/-- The memory phase performs only stores all of whose bytes are data memory (R93). -/
theorem memPhase_sameOutsideData {s t : State} (h : memPhase s = .next t) : SameOutsideData s t := by
  obtain ⟨-, hacc, -, rfl⟩ := memPhase_eq_next h
  refine ⟨rfl, fun a ha => readByte_performStores _ _ _ _ fun u hu => ?_⟩
  by_contra hin
  refine ha ?_
  have hdata := accessible_iff.1 (hacc u hu) (a - u.addr.toNat) (by omega)
  rwa [show u.addr.toNat + (a - u.addr.toNat) = a by omega] at hdata

theorem sameOutsideData_keptByAccesses (s : State) : KeptByAccesses (SameOutsideData s) where
  congr hs hparams hmem _ := hs.trans ⟨hparams, fun _ _ => by rw [hmem]⟩
  exec h hs := by
    obtain ⟨e, rfl, -⟩ := exec_eq_next h
    exact hs
  access h hs := hs.trans (memPhase_sameOutsideData h)

/-- Settles O54: only the memory phase writes memory, and only in data memory. -/
theorem onlyDataMemoryChanges : Obligations.OnlyDataMemoryChanges :=
  fun s _ h => (sameOutsideData_keptByAccesses s).step h (.refl s)

/-! ### The stores that E1 puts in flight (R85, R288) -/

/-- Where a result goes on, every pending store was pending in `s` or is aligned. -/
def AddsAlignedStores (s : State) (r : Result) : Prop :=
  ∀ t, r = .next t → ∀ u ∈ t.flight.pmStores, u ∈ s.flight.pmStores ∨ aligned u.size u.addr = true

section
variable {s : State}

theorem AddsAlignedStores.fault (f : Fault) : AddsAlignedStores s (.fault f) := by
  intro t h; cases h

theorem AddsAlignedStores.of_same {t : State} (h : t.flight.pmStores = s.flight.pmStores) : AddsAlignedStores s (.next t) := by
  intro v hv u hu; cases hv; exact .inl (h ▸ hu)

theorem AddsAlignedStores.issue {i : Instr} {body : Result} (h : AddsAlignedStores s body) :
    AddsAlignedStores s (issue i s body) := by
  intro t ht
  obtain ⟨-, ⟨-, rfl⟩ | ⟨-, ht⟩⟩ := issue_eq_next ht
  exacts [AddsAlignedStores.of_same rfl t rfl, h t ht]

theorem AddsAlignedStores.ite {c : Prop} [Decidable c] {q r : Result} (hq : AddsAlignedStores s q)
    (hr : AddsAlignedStores s r) : AddsAlignedStores s (if c then q else r) := by
  split <;> assumption

theorem AddsAlignedStores.putSat {side : Side} {r : RegNum} {x : Int} {d : Nat} :
    AddsAlignedStores s (.next (s.putSat side r x d)) := .of_same (by simp [State.putSat])

theorem AddsAlignedStores.putSatLong {side : Side} {r : RegNum} {x : Int} :
    AddsAlignedStores s (.next (s.putSatLong side r x)) := .of_same (by simp [State.putSatLong])

theorem AddsAlignedStores.putAddress {side : Side} {base dst : RegNum} {a : Word} {z : Access} {add : Bool} :
    AddsAlignedStores s (s.putAddress side base dst a z add) := by
  intro t h
  obtain ⟨v, -, rfl⟩ := putAddress_eq_next.1 h
  exact AddsAlignedStores.of_same (State.putWord_flight_pmStores ..) _ rfl

theorem AddsAlignedStores.branchTo {a : Word} {k : BranchKind} : AddsAlignedStores s (s.branchTo a k) := by
  intro t h
  obtain ⟨-, rfl⟩ := branchTo_eq_next.1 h
  exact AddsAlignedStores.of_same (State.pendBranch_flight_pmStores ..) _ rfl

theorem AddsAlignedStores.loadLsr {o : MemForm} {z : Access} {g : Bool} : AddsAlignedStores s (s.loadLsr o z g) := by
  intro t h
  obtain ⟨a, u, -, -, rfl⟩ := loadLsr_eq_next.1 h
  exact AddsAlignedStores.of_same (by simp) _ rfl

theorem AddsAlignedStores.load15 {o : Mem15Form} {z : Access} {g : Bool} : AddsAlignedStores s (s.load15 o z g) := by
  intro t h
  obtain ⟨-, rfl⟩ := load15_eq_next.1 h
  exact AddsAlignedStores.of_same (State.pendLoad_flight_pmStores ..) _ rfl

/-- A store at an aligned address, issued after effects that are no stores. -/
theorem AddsAlignedStores.pendStore {t : State} (ht : t.flight.pmStores = s.flight.pmStores) {a v : Word} {z : Access}
    (ha : aligned z a = true) : AddsAlignedStores s (.next (t.pendStore a z v)) := by
  intro w hw u hu
  cases hw
  rw [State.pendStore_flight_pmStores, ht, List.mem_append, List.mem_singleton] at hu
  exact hu.imp_right (by rintro rfl; exact ha)

theorem AddsAlignedStores.storeLsr {o : MemForm} {z : Access} : AddsAlignedStores s (s.storeLsr o z) := by
  intro t h
  obtain ⟨a, u, -, ha, rfl⟩ := storeLsr_eq_next.1 h
  exact AddsAlignedStores.pendStore (by simp) ha _ rfl

theorem AddsAlignedStores.store15 {o : Mem15Form} {z : Access} : AddsAlignedStores s (s.store15 o z) := by
  intro t h
  obtain ⟨ha, rfl⟩ := store15_eq_next.1 h
  exact AddsAlignedStores.pendStore rfl ha _ rfl

end

/-- E1 of a store checks its address, and no other instruction puts a store in flight. -/
theorem exec_addsAlignedStores (i : Instr) (s : State) : AddsAlignedStores s (exec i s) := by
  cases i with
  | stb | sth | stw => exact .issue .storeLsr
  | stb15 | sth15 | stw15 => exact .issue .store15
  | ldhu | ldbu | ldb | ldh | ldw | lddw => exact .issue .loadLsr
  | ldhu15 | ldbu15 | ldb15 | ldh15 | ldw15 => exact .issue .load15
  | addabReg | subabReg | addabCst | subabCst | addahReg | subahReg | addahCst | subahCst | addawReg | subawReg
  | addawCst | subawCst => exact .issue .putAddress
  | ssubCst | ssubReg | saddCst | saddReg | ssubRegX1 | sat | sshlCst | smpyh | smpyhl | smpylh | smpy =>
    exact .issue .putSat
  | ssubCstLong | saddCstLong | saddRegLong => exact .issue .putSatLong
  | sshlReg => exact .issue (.ite (.fault _) .putSat)
  | setReg | clrReg | setCst | clrCst => exact .issue (.ite (.of_same rfl) (.fault _))
  | bReg | bIrp | bNrp => exact .issue .branchTo
  | mvcWrite o =>
    refine .issue ?_
    cases ctrlDest o.cr with
    | none => exact .fault _
    | some c => exact .of_same rfl
  | nop o => exact .issue (i := .nop o) (.of_same (State.requestNop_flight_pmStores ..))
  | nop9 o => exact .issue (i := .nop9 o) (.of_same (State.requestNop_flight_pmStores ..))
  | idle o => exact .issue (i := .idle o) (.of_same (State.requestIdle_flight_pmStores ..))
  | _ => exact .issue (.of_same rfl)

/-- The memory phase performs aligned stores and leaves the others in flight at their addresses. -/
theorem memPhase_memoryInv {s t : State} (h : memPhase s = .next t) (hs : memoryInv s) : memoryInv t := by
  obtain ⟨hmem, hal⟩ := hs
  obtain ⟨-, -, -, rfl⟩ := memPhase_eq_next h
  refine ⟨performStores_wf _ _ hmem fun u hu => hal u (List.mem_filter.1 hu).1, fun u hu => ?_⟩
  obtain ⟨u', hu', rfl⟩ := List.mem_map.1 hu
  exact hal u' (List.mem_filter.1 hu').1

theorem memoryInv_keptByAccesses : KeptByAccesses memoryInv where
  congr hs _ hmem hstores := ⟨hmem ▸ hs.1, fun u hu => hs.2 u (hstores hu)⟩
  exec h hs := by
    refine ⟨?_, fun u hu => (exec_addsAlignedStores _ _ _ h u hu).elim (hs.2 u) id⟩
    obtain ⟨e, rfl, -⟩ := exec_eq_next h
    exact hs.1
  access := memPhase_memoryInv

/-- Settles O56: E1 adds aligned stores only, and the memory phase performs aligned stores. -/
theorem everyStepKeepsMemoryForm : Obligations.EveryStepKeepsMemoryForm :=
  fun _ _ hs h => memoryInv_keptByAccesses.step h hs

end Sys2Proof.Machine

/-! PROOFS. What stops a fetch (O52; R86, R92, R128, R153). -/
namespace Sys2Proof.Machine

/-- A step without reset or interrupt is a cycle of the machine (R155 step 1). -/
theorem step_of_undisturbed {s : State} (h : s.undisturbed) :
    step s = executeCycle s.input.requests (raiseFlags s.advanceEnv s.input.requests) := by
  obtain ⟨hreset, hint⟩ := h
  rw [step, cycle, hreset]
  rcases hint with hnone | hhold
  · simp [hnone]
  · simp only [hhold, if_true, Bool.false_eq_true, if_false]
    split <;> rfl

/-! Fetching depends on the parameters, memory and pc only. -/

section
variable {s t : State} (hparams : t.params = s.params) (hmem : t.mem = s.mem)
include hparams

theorem fetchable_congr (a : Nat) : t.fetchable a = s.fetchable a := by simp only [State.fetchable, hparams]

include hmem

theorem wordAt_congr (a : Nat) : t.wordAt a = s.wordAt a := by simp only [State.wordAt, hparams, hmem]

theorem crosses_congr (packet : Nat) : t.crosses packet = s.crosses packet := by
  simp only [State.crosses, fetchable_congr hparams, wordAt_congr hparams hmem]

theorem fetchFrom_congr (a n : Nat) : fetchFrom t a n = fetchFrom s a n := by
  induction n generalizing a with
  | zero => rfl
  | succ n ih => simp only [fetchFrom, fetchable_congr hparams, wordAt_congr hparams hmem, ih]

theorem fetch_congr (hpc : t.pc = s.pc) : fetch t = fetch s := by
  rw [fetch, fetch, hpc, crosses_congr hparams hmem, fetchable_congr hparams, fetchFrom_congr hparams hmem]

end

/-- A fetch that stops is a step that stops. -/
theorem step_of_fetch_error {s : State} {f : Fault} (h : s.undisturbed) (hidle : s.flight.idle = false)
    (hnop : s.flight.nopcnt = 0) (hf : fetch s = .error f) : step s = .fault f := by
  have hsame : fetch (raiseFlags s.advanceEnv s.input.requests) = fetch s := fetch_congr rfl rfl rfl
  simp [step_of_undisturbed h, executeCycle, hidle, hnop, hsame, hf]

/-- The fetch packet of an address starts at the multiple of 32 below it. -/
theorem fetchPacket_toNat (pc : Word) : (fetchPacket pc).toNat = pc.toNat / 32 * 32 := by
  have hbits : fetchPacket pc = pc >>> 5 <<< 5 := by
    apply BitVec.eq_of_getLsbD_eq
    intro j hj
    interval_cases j <;> simp [fetchPacket]
  have := pc.isLt
  rw [hbits, BitVec.toNat_shiftLeft, BitVec.toNat_ushiftRight, Nat.shiftRight_eq_div_pow, Nat.shiftLeft_eq]
  omega

/-- A word that does not decode stops the fetch of the packet that it begins. -/
theorem fetchFrom_of_reserved {s : State} {a n : Nat} {e : DecodeError} (hn : n ≠ 0) (ha : s.fetchable a = true)
    (he : decode (s.wordAt a) = .error e) : fetchFrom s a n = .error .reservedEncoding := by
  obtain ⟨n, rfl⟩ := Nat.exists_eq_succ_of_ne_zero hn
  simp [fetchFrom, ha, he]

/-- Settles O52: the stops in the order of `fetch`. -/
theorem fetchStops : Obligations.FetchStops := by
  intro s h hidle hnop
  have hstop : ∀ {f}, fetch s = .error f → step s = .fault f := step_of_fetch_error h hidle hnop
  refine ⟨fun hpc => hstop ?_, fun hpc ha => hstop ?_, fun hpc ha hc => hstop ?_, fun hpc ha hc e he => hstop ?_⟩
  · simp [fetch, hpc]
  · simp [fetch, hpc, ha]
  · simp [fetch, hpc, ha, hc]
  · have hn : ((fetchPacket s.pc).toNat + 32 - s.pc.toNat) / 4 ≠ 0 := by
      rw [fetchPacket_toNat]
      omega
    simp [fetch, hpc, ha, hc, fetchFrom_of_reserved hn ha he]

end Sys2Proof.Machine

/-! SUPPORT. The fields of any word: how they nest and join, and what a mask leaves of them. -/
namespace Sys2Proof

/-! ### Fields of a word -/

/-- A field inside a field (R9). -/
theorem field_field {w : Word} {lo n : Nat} {v : BitVec n} (h : field w lo n = v) (l m : Nat) (hlm : l + m ≤ n) :
    field w (lo + l) m = v.extractLsb' l m := by
  apply BitVec.eq_of_getLsbD_eq
  intro j hj
  simp [← h, field, hj, show l + j < n by omega, Nat.add_assoc]

/-- Two adjoining fields are one field. -/
theorem field_eq_append {w : Word} {lo m n : Nat} {x : BitVec n} {y : BitVec m} (hx : field w (lo + m) n = x)
    (hy : field w lo m = y) : field w lo (n + m) = x ++ y := by
  rw [← hx, ← hy]
  exact (BitVec.extractLsb'_append_extractLsb'_eq_extractLsb' rfl).symm

/-- Two fields read back from the field that they make up. -/
theorem fields_of_append {w : Word} {lo m n : Nat} {x : BitVec n} {y : BitVec m} (h : field w lo (n + m) = x ++ y) :
    field w (lo + m) n = x ∧ field w lo m = y :=
  ⟨(field_field h m n (by omega)).trans BitVec.extractLsb'_append_eq_left,
    (field_field h 0 m (by omega)).trans BitVec.extractLsb'_append_eq_right⟩

theorem field_zero_32 (w : Word) : field w 0 32 = w := BitVec.extractLsb'_eq_self

/-- A flag is a field of one bit. -/
theorem field_one {w : Word} {i : Nat} {b : Bool} (h : flag w i = b) : field w i 1 = bit b := by
  apply BitVec.eq_of_getLsbD_eq
  intro j hj
  interval_cases j
  simpa [field, flag] using h

/-- A bit of a field (R9). -/
theorem flag_of_field {w : Word} {lo n : Nat} {v : BitVec n} (h : field w lo n = v) (j : Nat) (hj : j < n) :
    flag w (lo + j) = v.getLsbD j := by
  simp [← h, field, flag, hj]

@[simp] theorem Side.toBit_ofBit (b : Bool) : (Side.ofBit b).toBit = b := by cases b <;> rfl

/-- A field as a number. -/
theorem field_toNat (w : Word) (lo n : Nat) : (field w lo n).toNat = w.toNat / 2 ^ lo % 2 ^ n := by
  rw [field, BitVec.extractLsb'_toNat, Nat.shiftRight_eq_div_pow]

theorem field_eq_iff {w : Word} {lo n : Nat} {v : BitVec n} :
    field w lo n = v ↔ w.toNat / 2 ^ lo % 2 ^ n = v.toNat := by
  rw [← BitVec.toNat_inj, field_toNat]

/-! ### Masks -/

/-- The mask of the field of `n` bits from bit `lo`. -/
def fieldOnes (lo n : Nat) : Word := (BitVec.allOnes n).setWidth 32 <<< lo

/-- What the mask of a field leaves of a word. -/
theorem and_fieldOnes (w : Word) (lo n : Nat) : w &&& fieldOnes lo n = (field w lo n).setWidth 32 <<< lo := by
  apply BitVec.eq_of_getLsbD_eq
  intro j hj
  simp only [fieldOnes, field, BitVec.getLsbD_and, BitVec.getLsbD_shiftLeft, BitVec.getLsbD_setWidth,
    BitVec.getLsbD_allOnes, BitVec.getLsbD_extractLsb']
  by_cases hlo : j < lo
  · simp [hlo]
  · rw [show lo + (j - lo) = j by omega]
    simp [hj, hlo, show j - lo < 32 by omega, Bool.and_comm]

/-- A word that agrees with `v` under a mask has the fields of `v` that lie in the mask. -/
theorem field_of_and_eq {w m v : Word} (h : w &&& m = v) (lo n : Nat) (hm : field m lo n = BitVec.allOnes n) :
    field w lo n = field v lo n := by
  rw [← h]
  simp only [field, BitVec.extractLsb'_and] at hm ⊢
  rw [hm, BitVec.and_allOnes]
•••••
_Exercise_. Repeat exactly the lines that run from the opening of the listing through the line holding "is aligned. -/". Leave out everything else.

_Reply_.
/-- The memory phase performs only stores all of whose bytes are data memory (R93). -/
theorem memPhase_sameOutsideData {s t : State} (h : memPhase s = .next t) : SameOutsideData s t := by
  obtain ⟨-, hacc, -, rfl⟩ := memPhase_eq_next h
  refine ⟨rfl, fun a ha => readByte_performStores _ _ _ _ fun u hu => ?_⟩
  by_contra hin
  refine ha ?_
  have hdata := accessible_iff.1 (hacc u hu) (a - u.addr.toNat) (by omega)
  rwa [show u.addr.toNat + (a - u.addr.toNat) = a by omega] at hdata

theorem sameOutsideData_keptByAccesses (s : State) : KeptByAccesses (SameOutsideData s) where
  congr hs hparams hmem _ := hs.trans ⟨hparams, fun _ _ => by rw [hmem]⟩
  exec h hs := by
    obtain ⟨e, rfl, -⟩ := exec_eq_next h
    exact hs
  access h hs := hs.trans (memPhase_sameOutsideData h)

/-- Settles O54: only the memory phase writes memory, and only in data memory. -/
theorem onlyDataMemoryChanges : Obligations.OnlyDataMemoryChanges :=
  fun s _ h => (sameOutsideData_keptByAccesses s).step h (.refl s)

/-! ### The stores that E1 puts in flight (R85, R288) -/

/-- Where a result goes on, every pending store was pending in `s` or is aligned. -/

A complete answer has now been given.